## What the exercise asks
In the data below, find every line with the string "Config" and pull it out.

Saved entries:
-- ==== Sys2Proof/Machine/Enabled.lean ====
section
/-! DEFINITION. The events run by their meanings, those that the package makes of itself, and the choice among what can
happen next (log 5). -/

/-- What the environment does at a time: inputs that arrive (log 5). -/
opaque Sys2Proof.Config.arrivals : Nat → List Sys2Proof.Machine.Event

/-- The accesses of the host through the link's windows at a time, in the order in which it issues them (log 5; 18 R378). -/
opaque Sys2Proof.Config.hostAccesses : Nat → List Sys2Proof.Machine.HostAccess

namespace Sys2Proof.Machine

/-- The meaning of an event. -/
def runEvent (e : Event) (s : State) : Host.Outcome State Fault Refusal :=
  match e with
  | .clockRestart core => Sys2Proof.Machine.execClockRestart core s
  | .runLimitDue g => Sys2Proof.Machine.execRunLimitDue g s
  | .runLimitExpiry g => Sys2Proof.Machine.execRunLimitExpiry g s
  | .exposedResultLand g => Sys2Proof.Machine.execExposedResultLand g s
  | .interlockedResultLand g k => Sys2Proof.Machine.execInterlockedResultLand g k s
  | .waitWake g => Sys2Proof.Machine.execWaitWake g s
  | .returningOpComplete g => Sys2Proof.Machine.execReturningOpComplete g s
  | .drainComplete g => Sys2Proof.Machine.execDrainComplete g s
  | .ttinvAcknowledge g => Sys2Proof.Machine.execTtinvAcknowledge g s
  | .icinvAcknowledge g => Sys2Proof.Machine.execIcinvAcknowledge g s
  | .lockAnswer g => Sys2Proof.Machine.execLockAnswer g s
  | .grantCacheRefill g => Sys2Proof.Machine.execGrantCacheRefill g s
  | .migrationWalkRetry g => Sys2Proof.Machine.execMigrationWalkRetry g s
  | .weightBufferCurrent core k => Sys2Proof.Machine.execWeightBufferCurrent core k s
  | .matrixRowsLand core k => Sys2Proof.Machine.execMatrixRowsLand core k s
  | .xaccldRowsArrive core k => Sys2Proof.Machine.execXaccldRowsArrive core k s
  | .xchkComplete core k => Sys2Proof.Machine.execXchkComplete core k s
  | .xfixComplete core k => Sys2Proof.Machine.execXfixComplete core k s
  | .xepiCheck core k => Sys2Proof.Machine.execXepiCheck core k s
  | .outputStageComplete c => Sys2Proof.Machine.execOutputStageComplete c s
  | .scbRelease g => Sys2Proof.Machine.execScbRelease g s
  | .intervalAgreement g => Sys2Proof.Machine.execIntervalAgreement g s
  | .signatureArrival g => Sys2Proof.Machine.execSignatureArrival g s
  | .twinSkewExpiry g => Sys2Proof.Machine.execTwinSkewExpiry g s
  | .reExecutionStart g => Sys2Proof.Machine.execReExecutionStart g s
  | .vote g => Sys2Proof.Machine.execVote g s
  | .scoreHalving => Sys2Proof.Machine.execScoreHalving s
  | .leaseExpiry lkm k => Sys2Proof.Machine.execLeaseExpiry lkm k s
  | .bwaitBoundExpiry g => Sys2Proof.Machine.execBwaitBoundExpiry g s
  | .absentTileRewalk c => Sys2Proof.Machine.execAbsentTileRewalk c s
  | .copyComplete c => Sys2Proof.Machine.execCopyComplete c s
  | .cpywComplete c => Sys2Proof.Machine.execCpywComplete c s
  | .loaderSlotStep c => Sys2Proof.Machine.execLoaderSlotStep c s
  | .storerSlotStep c => Sys2Proof.Machine.execStorerSlotStep c s
  | .klaunchPacketRead c => Sys2Proof.Machine.execKlaunchPacketRead c s
  | .collComplete c => Sys2Proof.Machine.execCollComplete c s
  | .collFlitReceive grp rank seq gsize check op data => Sys2Proof.Machine.execCollFlitReceive grp rank seq gsize check op data s
  | .fputComplete c => Sys2Proof.Machine.execFputComplete c s
  | .quoteComplete => Sys2Proof.Machine.execQuoteComplete s
  | .doorbellWrite u wc => Sys2Proof.Machine.execDoorbellWrite u wc s
  | .slotIdleTimeout n => Sys2Proof.Machine.execSlotIdleTimeout n s
  | .qschTurnEnd ioc => Sys2Proof.Machine.execQschTurnEnd ioc s
  | .packetLaunch n => Sys2Proof.Machine.execPacketLaunch n s
  | .packetWait n => Sys2Proof.Machine.execPacketWait n s
  | .packetSignal n => Sys2Proof.Machine.execPacketSignal n s
  | .packetMarker n => Sys2Proof.Machine.execPacketMarker n s
  | .qschWaitSatisfied n => Sys2Proof.Machine.execQschWaitSatisfied n s
  | .markerEffect n => Sys2Proof.Machine.execMarkerEffect n s
  | .kernelPlacement n => Sys2Proof.Machine.execKernelPlacement n s
  | .kernelComplete k => Sys2Proof.Machine.execKernelComplete k s
  | .queueReset n => Sys2Proof.Machine.execQueueReset n s
  | .queueResetUnmap n => Sys2Proof.Machine.execQueueResetUnmap n s
  | .taskDispatch cl => Sys2Proof.Machine.execTaskDispatch cl s
  | .dependenceRelease cl k => Sys2Proof.Machine.execDependenceRelease cl k s
  | .spillBufferDrain k => Sys2Proof.Machine.execSpillBufferDrain k s
  | .gangInstant ioc i => Sys2Proof.Machine.execGangInstant ioc i s
  | .prqGo ioc g => Sys2Proof.Machine.execPrqGo ioc g s
  | .preemptDeadlineFirst g => Sys2Proof.Machine.execPreemptDeadlineFirst g s
  | .preemptDeadlineSecond g => Sys2Proof.Machine.execPreemptDeadlineSecond g s
  | .parkedSave g => Sys2Proof.Machine.execParkedSave g s
  | .saveComplete g => Sys2Proof.Machine.execSaveComplete g s
  | .restore k => Sys2Proof.Machine.execRestore k s
  | .abortTokenReceive grp st => Sys2Proof.Machine.execAbortTokenReceive grp st s
  | .abortAnswer grp st => Sys2Proof.Machine.execAbortAnswer grp st s
  | .abortAnswerWindowExpiry grp => Sys2Proof.Machine.execAbortAnswerWindowExpiry grp s
  | .linkFlitReceive link good => Sys2Proof.Machine.execLinkFlitReceive link good s
  | .linkDead link => Sys2Proof.Machine.execLinkDead link s
  | .ptpMessage ns => Sys2Proof.Machine.execPtpMessage ns s
  | .apertureRead o n => Sys2Proof.Machine.execApertureRead o n s
  | .apertureWrite o n x => Sys2Proof.Machine.execApertureWrite o n x s
  | .hircWrite ioc x => Sys2Proof.Machine.execHircWrite ioc x s
  | .idropRead ioc => Sys2Proof.Machine.execIdropRead ioc s
  | .hndropRead u => Sys2Proof.Machine.execHndropRead u s
  | .atctlGo x => Sys2Proof.Machine.execAtctlGo x s
  | .atstRead => Sys2Proof.Machine.execAtstRead s
  | .sftbWrite spc x => Sys2Proof.Machine.execSftbWrite spc x s
  | .registerWrite r i x => Sys2Proof.Machine.execRegisterWrite r i x s
  | .freezePin ns => Sys2Proof.Machine.execFreezePin ns s
  | .frzWrite x => Sys2Proof.Machine.execFrzWrite x s
  | .moduleReset => Sys2Proof.Machine.execModuleReset s
  | .retirementClear spc n => Sys2Proof.Machine.execRetirementClear spc n s
  | .powerDownEntry u j => Sys2Proof.Machine.execPowerDownEntry u j s
  | .selfRefreshEntry u j => Sys2Proof.Machine.execSelfRefreshEntry u j s
  | .powerStateExit u j => Sys2Proof.Machine.execPowerStateExit u j s
  | .refreshDue u bank busy => Sys2Proof.Machine.execRefreshDue u bank busy s
  | .refreshComplete u bank => Sys2Proof.Machine.execRefreshComplete u bank s
  | .activationAlert u bank => Sys2Proof.Machine.execActivationAlert u bank s
  | .alertBackoffComplete u bank => Sys2Proof.Machine.execAlertBackoffComplete u bank s
  | .criticalTempAssert u => Sys2Proof.Machine.execCriticalTempAssert u s
  | .criticalTempClear u => Sys2Proof.Machine.execCriticalTempClear u s
  | .thermalHoldTimeout u => Sys2Proof.Machine.execThermalHoldTimeout u s
  | .scrubStep u err => Sys2Proof.Machine.execScrubStep u err s
  | .hotnessDecay u => Sys2Proof.Machine.execHotnessDecay u s
  | .uvEvaluate => Sys2Proof.Machine.execUvEvaluate s
  | .uvCrossingRaise dom arr => Sys2Proof.Machine.execUvCrossingRaise dom arr s
  | .uvWindowExpiry dom => Sys2Proof.Machine.execUvWindowExpiry dom s
  | .uvHoldExpiry dom => Sys2Proof.Machine.execUvHoldExpiry dom s
  | .illegalBundle sl => Sys2Proof.Machine.execIllegalBundle sl s
  | .matrixPartFree core part => Sys2Proof.Machine.execMatrixPartFree core part s
  | .iterativeUnitFree core unit => Sys2Proof.Machine.execIterativeUnitFree core unit s
  | .tileWalkComplete core asid tid tile => Sys2Proof.Machine.execTileWalkComplete core asid tid tile s
  | .shadowFrameCopyComplete g => Sys2Proof.Machine.execShadowFrameCopyComplete g s
  | .fenceMarkerRelease g => Sys2Proof.Machine.execFenceMarkerRelease g s
  | .powerCeilingThrottle on => Sys2Proof.Machine.execPowerCeilingThrottle on s
  | .debugEnable x => .next { s with msc := { s.msc with dbgen := x &&& 1 } }
  | .bringUp => .next { s with msc := s.msc.bringUp }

## Solution for this exercise
opaque Sys2Proof.Config.arrivals : Nat → List Sys2Proof.Machine.Event
opaque Sys2Proof.Config.hostAccesses : Nat → List Sys2Proof.Machine.HostAccess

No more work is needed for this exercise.